The second is that while Libs may feel they need the National Party, the reverse is true to a far greater extent. Without their coalition partner, the Nats are an irrelevant rural rump. Their chance of winning Senate seats on their own is lower than the Greens. I believe Turnbull could face down the old National Party guard and win.

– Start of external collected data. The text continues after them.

theorem witness_WriteRecordIsTheRowOfItsTable_ranges :
    (Writing base .start badStart 11 ∧ TableName.start.row (hd 5 (12 :: badStart)) badStart =
      some (.writeStartRecord (hd 5 (12 :: badStart)) badStart) ∧ base.writable .start 11 ∧
      ¬ TableName.start.admits (badStart.drop 2)) ∧
    (Writing base .berth badBerth 7 ∧ base.writable .berth 7 ∧ ¬ TableName.berth.admits (badBerth.drop 2)) := by
  refine ⟨⟨writing, rfl, trivial, ?_⟩, ⟨writing, ?_, ?_⟩⟩
  · show ¬ (checkStart _).isSome = true
    decide +kernel
  · show ∀ b : BerthId, b.val = 7 → (base.berth b).state = .free ∨ (base.berth b).state = .closed
    decide +kernel
  · show ¬ (checkBerth _).isSome = true
    decide +kernel

/-! ### Witnesses: settings, berths and stays, the Fit Engine -/

/-- A signal record that keeps all seven sources and the greatest stretch, as bytes. -/
def signalBytes : List Byte := [1, 0, 127, 1, 0, 3, 0]

theorem witness_WriteRangesAreTheRulesRanges :
    (checkMarina (rdMarina base.settings.coded)).isSome = true ∧ (checkPontoon (rdPontoon ((wr .pontoon harbour 0).drop 2))).isSome = true ∧
    (checkBerth (rdBerth ((wr .berth harbour 7).drop 2))).isSome = true ∧
    (checkStay (rdStay ((wr .stay harbour 5).drop 2))).isSome = true ∧
    (checkAccount (rdAccount ((wr .account base 0).drop 2))).isSome = true ∧
    (checkTariff (rdTariff ((wr .tariff base 0).drop 2))).isSome = true ∧
    (checkBranch (rdBranch ((wr .branch base 0).drop 2))).isSome = true ∧
    (checkStation (rdStation [4, 5, 0, 31, 1, 255, 255, 11, 0])).isSome = true ∧
    (checkFilter (rdFilter [0, 1, 2, 3])).isSome = true ∧ (checkOutlet (rdOutlet ((wr .outlet base 0).drop 2))).isSome = true ∧
    (checkStart (rdStart (startBytes.drop 2))).isSome = true ∧
    (stepsChecked (rdProgram ((wr .program base 0).drop 2))).isSome = true ∧
    (checkTap (rdTap ((wr .tap base 0).drop 2))).isSome = true ∧ (checkTank (rdTank ((wr .tank base 0).drop 2))).isSome = true ∧
    (checkDispenser (rdDispenser ((wr .dispenser base 0).drop 2))).isSome = true ∧
    (checkCredential (rdCredential ([77, 0, 0, 0, 2, 255, 255, 255, 255, 1, 0] ++ List.replicate 9 0))).isSome = true ∧
    (checkGate (rdGate ((wr .gate base 0).drop 2))).isSome = true ∧
    (checkSignal (rdSignal (signalBytes.drop 2))).isSome = true := by decide +kernel

/-- A state in which a pontoon sheds. -/
def shedding : State := base.setFeeder 3 { Feeder.fullClear with state := .shedding }

theorem witness_SettingsWriteReplacesItsRecord :
    Writing base .marina (wr .marina base 0) 0 ∧ Writing base .tariff (wr .tariff base 0) 0 ∧
    Writing base .filter [3, 0, 0, 1, 2, 3] 3 ∧ Writing base .start startBytes 11 ∧
    (Writing base .program (wr .program base 1) 1 ∧
      ∀ p : PontoonId, (base.feeder p).state ≠ .restoring ∧ (base.feeder p).state ≠ .shedding) ∧
    (Writing shedding .program (wr .program base 0) 0 ∧ (shedding.feeder 3).state = .shedding) ∧
    Writing base .signal signalBytes 1 :=
  ⟨writing, writing, writing, writing, ⟨writing, by decide +kernel⟩, ⟨writing, by decide +kernel⟩, writing⟩

/-- The settings of `pontoonV` on pontoon 11 in other states, and with no gate, less capacity or a lower commit limit. -/
def onEleven (v : PontoonSettings) : State := base.setPontoon 11 v
def gateless : PontoonSettings := { pontoonV with gatePresent := false }
def officeOn : State := { onEleven gateless with access := { base.access with officeRelease := true } }
def passage : Passage := { credential := none, direction := .out, grantTime := 0 }
def used : State :=
  (onEleven pontoonV).setOutlet 191 { Outlet.fullClear with state := .on, granted := 16, grantPontoon := some 11 }

theorem witness_PontoonWriteReplacesSettings :
    (let w := wr .pontoon (onEleven pontoonV) 11
     Writing (onEleven pontoonV) .pontoon w 11 ∧ checkPontoon (rdPontoon (w.drop 2)) = some pontoonV ∧
     (onEleven pontoonV).committedAmps 11 ≤ pontoonV.commitLimit ∧
     (onEleven pontoonV).usedAmps 11 ≤ pontoonV.capacity - pontoonV.reserve) ∧
    (let w := wr .pontoon (onEleven gateless) 11
     let s := onEleven pontoonV
     Writing s .pontoon w 11 ∧ checkPontoon (rdPontoon (w.drop 2)) = some gateless ∧
     (s.pontoon 11).gatePresent = true ∧ (s.gate 11).passages = [] ∧ (s.gate 11).lock ≠ .unlocked) ∧
    (let w := wr .pontoon (onEleven pontoonV) 11
     Writing officeOn .pontoon w 11 ∧ (officeOn.pontoon 11).gatePresent = false ∧ officeOn.gatesReleased = true) ∧
    (let s := (harbour.setBerth 7 { fitBerth with state := .held, currentStay := some 5 }).setStay 5 heldStay
     let w := wr .pontoon (base.setPontoon 0 { pontoonV with commitLimit := 15 }) 0
     Writing s .pontoon w 0 ∧ checkPontoon (rdPontoon (w.drop 2)) = some { pontoonV with commitLimit := 15 } ∧
     15 < s.committedAmps 0) ∧
    (let w := wr .pontoon (onEleven { pontoonV with capacity := 25 }) 11
     Writing used .pontoon w 11 ∧ checkPontoon (rdPontoon (w.drop 2)) = some { pontoonV with capacity := 25 } ∧
     25 - 10 < used.usedAmps 11) ∧
    (let s := (onEleven pontoonV).setGate 11 { Gate.fullClear with passages := [passage] }
     Writing s .pontoon (wr .pontoon (onEleven gateless) 11) 11 ∧ (s.gate 11).passages ≠ []) :=
  ⟨⟨writing, by decide +kernel⟩, ⟨writing, by decide +kernel⟩, ⟨writing, by decide +kernel⟩, ⟨writing, by decide +kernel⟩,
    ⟨writing, by decide +kernel⟩, ⟨writing, by decide +kernel⟩⟩

theorem witness_BerthWriteOpenAndClose :
    (let g := base.setBerth 239 { fitBerth with outlets := [0, 191], tap := some 127 }
     let w := wr .berth g 239
     let s := (base.setBerth 239 { Berth.fullClear with state := .closed, outlets := [0, 5], tap := some 3 }).setOutlet 191
       { Outlet.fullClear with state := .plugged }
     Writing s .berth w 239 ∧ (s.berth 239).state = .closed ∧
     (checkBerth (rdBerth (w.drop 2))).map (fun v => (v.outlets, v.tap)) = some ([0, 191], some 127) ∧
     (∀ o ∈ [0, 191], (s.outlet o).berth = none) ∧ (s.tap 127).berth = none ∧ (s.outlet 191).state = .plugged) ∧
    (let w := wr .berth harbour 7
     let s := (base.setOutlet 3 { Outlet.fullClear with berth := some 8 })
     Writing s .berth w 7 ∧ (s.berth 7).state = .free ∧ (s.outlet 3).berth = some 8 ∧
     (checkBerth (rdBerth (w.drop 2))).map (fun v => v.outlets) = some [3]) ∧
    (let w := wr .berth (base.setBerth 7 { fitBerth with tap := some 0 }) 7
     let s := (base.setTap 0 { Tap.fullClear with berth := some 8 })
     Writing s .berth w 7 ∧ (s.tap 0).berth = some 8 ∧ (checkBerth (rdBerth (w.drop 2))).map (fun v => v.tap) = some (some 0)) ∧
    (let s := base.setBerth 7 { fitBerth with state := .held }
     Writing s .berth (wr .berth harbour 7) 7 ∧ (s.berth 7).state ≠ .free ∧ (s.berth 7).state ≠ .closed ∧
     Hands s 0x18 (le 2 7) ∧ Hands s 0x19 (le 2 7)) ∧
    (let s := base.setBerth 239 { Berth.fullClear with state := .closed }
     Hands s 0x18 (le 2 239) ∧ rd (le 2 239) 0 2 = 239 ∧ (s.berth 239).state = .closed) ∧
    (Hands base 0x19 (le 2 239) ∧ (base.berth 239).state = .free) :=
  ⟨⟨writing, by decide +kernel⟩, ⟨writing, by decide +kernel⟩, ⟨writing, by decide +kernel⟩,
    ⟨writing, by decide +kernel, by decide +kernel, handed, handed⟩, ⟨handed, by decide +kernel⟩, ⟨handed, by decide +kernel⟩⟩

/-- A stay that holds berth 7, one that occupies it, and one on the arrivals list. -/
def heldHarbour : State :=
  (harbour.setBerth 7 { fitBerth with state := .held, currentStay := some 5 }).setStay 5 { heldStay with lapseMet := true }
def occupied : State :=
  (harbour.setBerth 7 { fitBerth with state := .occupied, currentStay := some 5 }).setStay 5
    { arrivedStay with overstayMet := true }
def waiting : State := harbour.setArrivals [5]

/-- Dispenser 3 with an authorised sale of account 511 and its hold. -/
def saleV : Sale :=
  { account := 511, credential := none, price := 1500, preset := 5000, hold := 750, highest := 4000, staff := false,
    overrun := false, stopped := false, estimated := false, clamped := false, authTime := 0 }
def saleHold : HoldRecord :=
  { account := 511, amount := 750, owner := .dispenser 3, placed := 0, expiry := none, expiryMet := false }
def holding (s : State) (k : HoldSlot) (x : HoldRecord) : State :=
  { s with ledger := { s.ledger with holds := s.ledger.holds.set k (some x) } }
def selling : State :=
  holding ((base.setDispenser 3 { Dispenser.fullClear with state := .authorised, sale := some saleV }).setAccount 511
    { openAccount with heldTotal := 750 }) 3 saleHold

theorem foldl_fixed {α β : Type} (f : α → β → α) (a : α) (x : β) (h : f a x = a) (n : Nat) :
    (List.replicate n x).foldl f a = a := by
  induction n with
  | zero => rfl
  | succ n ih => simp [List.replicate_succ, h, ih]

/-- The part after reset with its clock set. -/
def clocked : State := clockSet base

@[simp] theorem clocked_berth (i : BerthId) : clocked.berth i = Berth.fullClear := by
  simp [clocked, clockSet, base, State.reset, State.berth]
@[simp] theorem clocked_stay (i : StayId) : clocked.stay i = Stay.emptied := by
  simp [clocked, clockSet, base, State.reset, State.stay]
@[simp] theorem clocked_account (i : AccountId) : clocked.account i = Account.fullClear := by
  simp [clocked, clockSet, base, State.reset, State.account]
@[simp] theorem clocked_outlet (i : OutletId) : clocked.outlet i = Outlet.fullClear := by
  simp [clocked, clockSet, base, State.reset, State.outlet]
@[simp] theorem clocked_start (i : PontoonId) : clocked.start i = StartRecord.fullClear := by
  simp [clocked, clockSet, base, State.reset, State.start]
@[simp] theorem clocked_signal (i : Fin 2) : clocked.signal i = Signal.fullClear := by
  simp [clocked, clockSet, base, State.reset, State.signal]
@[simp] theorem clocked_arrivals : clocked.arrivals = [] := rfl
@[simp] theorem clocked_engine : clocked.engine = Engine.fullClear := rfl

theorem witness_EveryStepKeepsBounds :
    clocked.WithinBounds ∧ clocked.LinesFollow ∧ clocked.BalancesBounded ∧ clocked.EngineBounded ∧
    step clocked = .next (tick clocked) := by
  refine ⟨⟨by decide, by decide, by decide, rfl, by intro c e; cases e⟩, ?_, ?_, ⟨by decide, by decide⟩, rfl⟩
  · intro _ i
    simp [Signal.fullClear, Signal.demand]
  · intro a
    simp [Account.fullClear, Config.balanceBound]

theorem witness_EveryStepKeepsRegisterSound : clocked.RegisterSound :=
  { paired := by constructor <;> simp [Berth.fullClear, Stay.emptied]
    listed := by simp [Stay.emptied]
    ordered := by simp [State.ArrivalsOrdered]
    queued := by simp [Engine.fullClear]
    scanned := by simp [Engine.fullClear]
    committed := by
      intro p
      have h : clocked.committedAmps p = 0 := by
        simp only [State.committedAmps, clocked, clockSet, base, State.reset, Vector.toList_replicate]
        exact foldl_fixed _ _ _ (by simp [Berth.fullClear, Berth.taken]) _
      omega }

theorem witness_EveryStepKeepsPowerSound : clocked.PowerSound :=
  { budget := by
      intro p
      have h : clocked.usedAmps p = 0 := by
        simp only [State.usedAmps, clocked, clockSet, base, State.reset, Vector.toList_replicate]
        exact foldl_fixed _ _ _ (by simp [Outlet.fullClear]) _
      omega
    queues := by simp [StartRecord.fullClear]
    apart := by simp [StartRecord.fullClear]
    slots := by simp [StartRecord.fullClear, Outlet.fullClear]
    starting := by simp [Outlet.fullClear]
    upgrades := by simp [StartRecord.fullClear]
    granted := by simp [Outlet.fullClear]
    timers := by simp [Outlet.fullClear] }

theorem witness_EveryStepKeepsSalesSound : clocked.SalesSound :=
  { sale := by decide +kernel
    slot := by decide +kernel
    owned := by
      intro d x h
      simp [clocked, clockSet, base, State.reset, State.holdSlot] at h
    credit := by simp [Account.available, Account.fullClear]
    held := by
      intro a
      have h : clocked.ledger.holds.toList = List.replicate 16 none := by simp [clocked, clockSet, base, State.reset]
      simp [h, Account.fullClear]
    journal := by decide +kernel }

theorem witness_CreateStayFillsLowestSlot :
    let w := (wr .stay harbour 5).drop 2
    let s := base.setAccount 0 openAccount
    let full : State := { s with register := { s.register with stays := Vector.replicate 256 expectedStay } }
    Hands s 0x10 w ∧ checkStay (rdStay w) = some stayV ∧
    ((s.account stayV.account).state ≠ .closed ∧ (s.stay 0).state = .empty ∧ s.ArrivalsOrdered) ∧
    (Hands base 0x10 w ∧ (base.account stayV.account).state = .closed) ∧
    (Hands full 0x10 w ∧ ∀ y, (full.stay y).state ≠ .empty) ∧
    (Hands s 0x10 (List.replicate 27 0) ∧ checkStay (rdStay (List.replicate 27 0)) = none) :=
  ⟨handed, by decide +kernel, ⟨by decide +kernel, by decide +kernel, List.Pairwise.nil⟩, ⟨handed, by decide +kernel⟩,
    ⟨handed, by decide +kernel⟩, ⟨handed, by decide +kernel⟩⟩

theorem witness_StayWriteReplacesSettings :
    (let w := wr .stay (waiting.setStay 5 { expectedStay with settings := { stayV with arrival := 90 } }) 5
     let s := waiting.setAccount 0 openAccount
     Writing s .stay w 5 ∧ (s.stay 5).state = .expected ∧ checkStay (rdStay (w.drop 2)) = some { stayV with arrival := 90 } ∧
     (s.account 0).state ≠ .closed ∧ writeConditions s 5 { stayV with arrival := 90 } = none ∧ 5 ∈ s.arrivals) ∧
    (let w := wr .stay (waiting.setStay 5 { expectedStay with settings := { stayV with loa := 121 } }) 5
     let s := occupied.setAccount 0 openAccount
     Writing s .stay w 5 ∧ (s.stay 5).state = .arrived ∧ checkStay (rdStay (w.drop 2)) = some { stayV with loa := 121 } ∧
     (s.account 0).state ≠ .closed ∧ writeConditions s 5 { stayV with loa := 121 } = some 2) ∧
    (Writing harbour .stay (wr .stay harbour 5) 5 ∧ (harbour.stay 5).state = .expected ∧
      (harbour.account stayV.account).state = .closed) ∧
    (Writing base .stay (wr .stay base 5) 5 ∧ (base.stay 5).state ≠ .expected ∧ (base.stay 5).state ≠ .arrived) :=
  ⟨⟨writing, by decide +kernel⟩, ⟨writing, by decide +kernel⟩, ⟨writing, by decide +kernel⟩, ⟨writing, by decide +kernel⟩⟩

An election in 2010 between a greenish Liberal Party and a greenish Labor Party could be a close run. Turnbull might just win. At the very least, he could give Australian voters a real choice between relatively sane options.

Indeed, capital G Greens might be able to take a break from largely unpaid activism and concentrate more on their own lives.

Ah well, we can but hope…

9 comments:

Anonymous said...

and will Turnbull make Workchoices "green" too?

Anonymous said...

The only 'green' Turnbull likes is the folding type that fits in wallets. He certainly didn't become a millionaire through his belief in brotherly love and fairness for all and least of all through his concern for the environment.

Sid Walker said...

The comments by anons are the kind of comments I'd expect. They have some weight. But I think I'd rather take the analysis of Tim Flannery - or long-term activist Tom McLoughlin - over these rather predictable sneers that for all I know could be posted by Mrs Rudd. (Checked her bank balance recently, BTW?)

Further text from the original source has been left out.